CT officials move forward with banning flavored vapes, bill does not include menthol cigarettes

Politics

(WTNH) — On Monday, the Joint Committee on Finance, Revenue and Bonding decided to move forward with the proposal to ban flavored vape products in Connecticut.

The bill, which passed out of the Finance Revenue and Bonding Committee, is a dramatically revised proposal. The new bill combines the governor’s wishes and that of the Public Health Committee when it comes to banning flavored vapes.

State Representative Sean Scanlon Democrat of was a former smoker himself and says flavors like cotton candy make it enticing to teens.

“I believe we should be doing everything we can to make sure that other young people in Connecticut are not making the same mistake that I and other smokers did as young people by getting hooked on these products.”

State Representative Nicole Klarides-Ditria, Republican of Derby, says, “I don’t understand why we’re taking this right away from adults when we’re trying to get children to stop smoking and or vaping. I agree we should make the penalties tougher if they are sold to under 21 individuals but I think we are heading on the wrong path.”

This bill does not touch menthol cigarettes. Those would remain legal. The financial hit to the state is expected to be $4.4 million over two years.

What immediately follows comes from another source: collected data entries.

/-- R233, R265, R323: the members that may issue past accesses awaiting translation: register-only ones, stores, and loads, which
`State.access` holds back where they name no RC page. -/
def passesWaiting : Instr → Bool
  | .add _ _ _ _ _ => true
  | .sub _ _ _ _ _ => true
  | .mul _ _ _ _ _ => true
  | .mulhS _ _ _ _ _ => true
  | .mulhZ _ _ _ _ _ => true
  | .divS _ _ _ _ _ => true
  | .divZ _ _ _ _ _ => true
  | .remS _ _ _ _ _ => true
  | .remZ _ _ _ _ _ => true
  | .and _ _ _ _ _ => true
  | .or _ _ _ _ _ => true
  | .xor _ _ _ _ _ => true
  | .andn _ _ _ _ _ => true
  | .orn _ _ _ _ _ => true
  | .shl _ _ _ _ _ => true
  | .shr _ _ _ _ _ => true
  | .sar _ _ _ _ _ => true
  | .rol _ _ _ _ _ => true
  | .ror _ _ _ _ _ => true
  | .minS _ _ _ _ _ => true
  | .minZ _ _ _ _ _ => true
  | .maxS _ _ _ _ _ => true
  | .maxZ _ _ _ _ _ => true
  | .clz _ _ _ => true
  | .ctz _ _ _ => true
  | .popc _ _ _ => true
  | .bswap _ _ _ => true
  | .lea1 _ _ _ _ _ => true
  | .lea2 _ _ _ _ _ => true
  | .lea3 _ _ _ _ _ => true
  | .cmp _ _ _ _ _ _ => true
  | .addi _ _ _ _ => true
  | .andi _ _ _ _ => true
  | .ori _ _ _ _ => true
  | .xori _ _ _ _ => true
  | .shli _ _ _ _ => true
  | .shri _ _ _ _ => true
  | .sari _ _ _ _ => true
  | .cmpi _ _ _ _ _ => true
  | .liS _ _ => true
  | .liZ _ _ => true
  | .lih _ _ => true
  | .bextS _ _ _ _ _ => true
  | .bextZ _ _ _ _ _ => true
  | .bins _ _ _ _ _ => true
  | .pand _ _ _ => true
  | .por _ _ _ => true
  | .pxor _ _ _ => true
  | .pandn _ _ _ => true
  | .pnot _ _ => true
  | .pmov _ _ => true
  | .pget _ => true
  | .pput _ _ _ _ => true
  | .br _ _ _ => true
  | .call _ => true
  | .jr _ _ => true
  | .jalr _ _ _ => true
  | .nop => true
  | .endTask => false
  | .yield => false
  | .trap _ => false
  | .eret _ _ => false
  | .halt => false
  | .brk => false
  | .ldZ _ _ _ _ _ _ => true
  | .ldS _ _ _ _ _ _ => true
  | .st _ _ _ _ _ _ => true
  | .ldv _ _ _ _ _ => true
  | .stv _ _ _ _ _ => true
  | .ldvt _ _ _ _ _ => true
  | .fence _ _ => false
  | .pf _ => false
  | .qbind _ _ _ => false
  | .qfree _ => false
  | .salloc _ _ _ _ => false
  | .qstat _ _ => false
  | .qget _ _ => false
  | .qgetv _ _ => false
  | .amo32 _ _ _ _ _ => false
  | .amo64 _ _ _ _ _ => false
  | .faddF32 _ _ _ _ _ => false
  | .faddF16 _ _ _ _ _ => false
  | .faddF64 _ _ _ _ _ => false
  | .faddBf16 _ _ _ _ _ => false
  | .decp _ _ _ => false
  | .waita _ _ _ _ _ => false
  | .barQuad => false
  | .barClus => false
  | .barDie => false
  | .barMod => false
  | .barPod => false
  | .boinit _ _ _ _ => false
  | .boarr _ _ _ _ => false
  | .bowait _ _ _ _ => false
  | .fork _ _ _ _ _ => false
  | .join _ _ => false
  | .rfork _ _ _ _ => false
  | .post _ _ _ _ => false
  | .cdinit _ _ _ _ => false
  | .grow _ _ _ => false
  | .shrink _ _ _ => false
  | .stgpush _ _ _ _ _ => false
  | .stgsub _ _ => false
  | .park _ _ => false
  | .send _ _ _ _ _ => false
  | .cmask _ _ => false
  | .cunmask _ _ => false
  | .cpend _ _ _ => false
  | .swapx _ _ _ _ => false
  | .sendr _ _ _ _ _ _ => false
  | .vadd _ _ _ _ => true
  | .vsub _ _ _ _ => true
  | .vmul _ _ _ _ => true
  | .vmin _ _ _ _ => true
  | .vmax _ _ _ _ => true
  | .vand _ _ _ => true
  | .vor _ _ _ => true
  | .vxor _ _ _ => true
  | .vandn _ _ _ => true
  | .vshl _ _ _ _ => true
  | .vshr _ _ _ _ => true
  | .vsar _ _ _ _ => true
  | .vmov _ _ => true
  | .vfma _ _ _ _ _ => true
  | .vfms _ _ _ _ _ => true
  | .vfnma _ _ _ _ _ => true
  | .vfnms _ _ _ _ _ => true
  | .vcvt _ _ _ _ _ => true
  | .vrcp _ _ _ => true
  | .vrsqrt _ _ _ => true
  | .vsqrt _ _ _ => true
  | .vexp2 _ _ _ => true
  | .vlog2 _ _ _ => true
  | .vdiv _ _ _ _ => true
  | .vperm _ _ _ _ => true
  | .vbcast _ _ _ => true
  | .vins _ _ _ _ => true
  | .vext _ _ _ _ => true
  | .vredAdd _ _ _ => true
  | .vredMin _ _ _ => true
  | .vredMax _ _ _ => true
  | .vpack _ _ _ _ => true
  | .vunpkLo _ _ _ => true
  | .vunpkHi _ _ _ => true
  | .vzip _ _ _ _ => true
  | .vunzip _ _ _ _ => true
  | .vcmp _ _ _ _ _ => true
  | .vclass _ _ _ => true
  | .vsel _ _ _ _ => true
  | .vdot _ _ _ _ _ => true
  | .vdotI _ _ _ _ _ => true
  | .lks _ _ _ => false
  | .lkm _ _ _ _ _ => false
  | .lkq _ _ => false
  | .lkdrain _ _ => false
  | .lkload _ _ => false
  | .lkfrz _ => false
  | .lkthw _ => false
  | .lkcan _ _ _ => false
  | .cpy _ _ _ => false
  | .gat _ _ _ => false
  | .sca _ _ _ => false
  | .redc _ _ _ => false
  | .bct _ _ _ => false
  | .tdset _ _ => false
  | .tdget _ _ _ => false
  | .tdinv _ => false
  | .gmacc _ _ _ => false
  | .gmsub _ _ _ => false
  | .gmelim _ _ _ => false
  | .gmdamp _ _ => false
  | .gmmean _ _ _ => false
  | .gmres _ _ _ => false
  | .gmsend _ _ => false
  | .gmcpy _ _ => false
  | .tlbw _ _ _ _ _ => false
  | .tlbi _ _ _ _ => false
  | .fres _ _ _ _ => false
  | .ctxs _ _ => false
  | .ctxl _ _ => false
  | .wtab _ _ _ _ => false
  | .wclose _ _ => false
  | .wopen _ _ => false
  | .rmap _ _ _ _ => false
  | .evac _ _ _ _ => false
  | .getc _ _ => false
  | .setc _ _ _ => false
  | .smrReissue _ _ _ => false
  | .fmthAdmit _ => false
  | .fmthRefuse _ => false
  | .tprdWrite _ _ => false
  | .alstClear _ => false
  | .cmaskWrite _ _ => false
  | .iclWrite _ _ => false
  | .pceilWrite _ => false
  | .counterWrite _ _ _ => false
  | .taskStart _ _ => false
  | .l0HandlerStart _ => false
  | .deferredTrapDelivery _ _ => false
  | .spillRefill _ _ => false
  | .antiStarvationTurn _ => false
  | .fetchDutyWindow _ => false
  | .stealRound _ => false
  | .stealRequest _ _ => false
  | .stagePop _ => false
  | .governorWindow _ => false
  | .swapQuantum _ => false
  | .teamSwapOut _ => false
  | .teamSwapIn _ => false
  | .watchWake _ _ => false
  | .waitaTimeout _ => false
  | .parkTimeout _ => false
  | .registerFill _ => false
  | .remoteAccessAtHome _ => false
  | .releaseRetry _ => false
  | .commitToken _ => false
  | .releaseWithdraw _ => false
  | .scopeMissReturn _ => false
  | .refusalReturn _ => false
  | .tlbMissMessage _ _ _ => false
  | .packetHeadRouting _ => false
  | .messageArrival _ => false
  | .gmRecordArrival _ => false
  | .heldAlertRetry _ => false
  | .enginePairing _ => false
  | .jobStart _ => false
  | .beatPull _ => false
  | .rowSend _ => false
  | .resultPacketArrival _ => false
  | .streamRowDelivery _ => false
  | .tileEndArrival _ => false
  | .engwaitTimeout _ _ => false
  | .swapxTimeout _ _ => false
  | .copyJobStart _ => false
  | .copyUnit _ _ _ => false
  | .bctArrival _ => false
  | .gmuRequestStart _ => false
  | .gmuRequestComplete _ => false
  | .budgetPeriod _ _ => false
  | .monitorSample _ _ => false
  | .sensorSample _ => false
  | .stateRequest _ => false
  | .transitionStart => false
  | .islandStepDown _ => false
  | .diePark _ => false
  | .dieUnpark _ => false
  | .sqDoorbell _ _ => false
  | .launchRecord _ => false
  | .createContextRecord _ => false
  | .destroyContextRecord _ => false
  | .checkpointRecord _ => false
  | .checkpointStream => false
  | .launchCompletion _ => false
  | .watchdogExpiry _ => false
  | .cqHeadWrite _ _ => false
  | .faultConsumerIndex _ => false
  | .resolutionWord _ => false
  | .attestationRequest _ _ => false
  | .recoveryRequest _ _ => false
  | .hostMemoryAccess _ _ _ => false
  | .powerOn _ _ => false
  | .remoteAccessTimeout _ => false
  | .flitArrival _ _ _ => false
  | .flitAck _ _ => false
  | .flitNak _ _ _ => false
  | .replayRequest _ _ _ => false
  | .endToEndAck _ _ => false
  | .controlSpaceTaskStart _ _ _ _ => false
  | .coreRestart _ => false
  | .stageConfigStore _ _ _ _ _ => false
  | .routeTableWrite _ _ _ => false
  | .psTableWrite _ _ => false
  | .permissionTableWrite _ _ _ _ => false
  | .floorWrite _ _ _ _ => false
  | .encodingError _ _ _ => false
  | .queueConfigurationWrite _ _ _ => false
  | .modeChange _ => false
  | .podBarrierArrival _ _ => false
  | .firmwareGridStart _ _ _ _ => false
  | .contextAbortEnd _ => false
  | .darkroomAbortRequest _ _ => false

Director of Advocacy for the Northeast Region of Campaign for Tobacco-Free Kids Kevin O’Flaherty issued a statement:

Ending the sale of flavored e-cigarettes is the best way that Connecticut can address youth usage of e-cigarettes, which has been designated an epidemic by the US Surgeon General, and we applaud the committee for taking this important step. However, the bill passed today fails to deal with the one flavored tobacco product that has addicted more kids and killed more Americans than all other flavored tobacco products combined – menthol cigarettes. Not only are these products more appealing to kids in general, they have also been perniciously marketed to communities of color in predatory ways and contribute to the health disparities that African Americans have to face every day. We urge Governor Lamont and the Legislature to continue working until we find a way to protect all kids from all flavored tobacco products this year.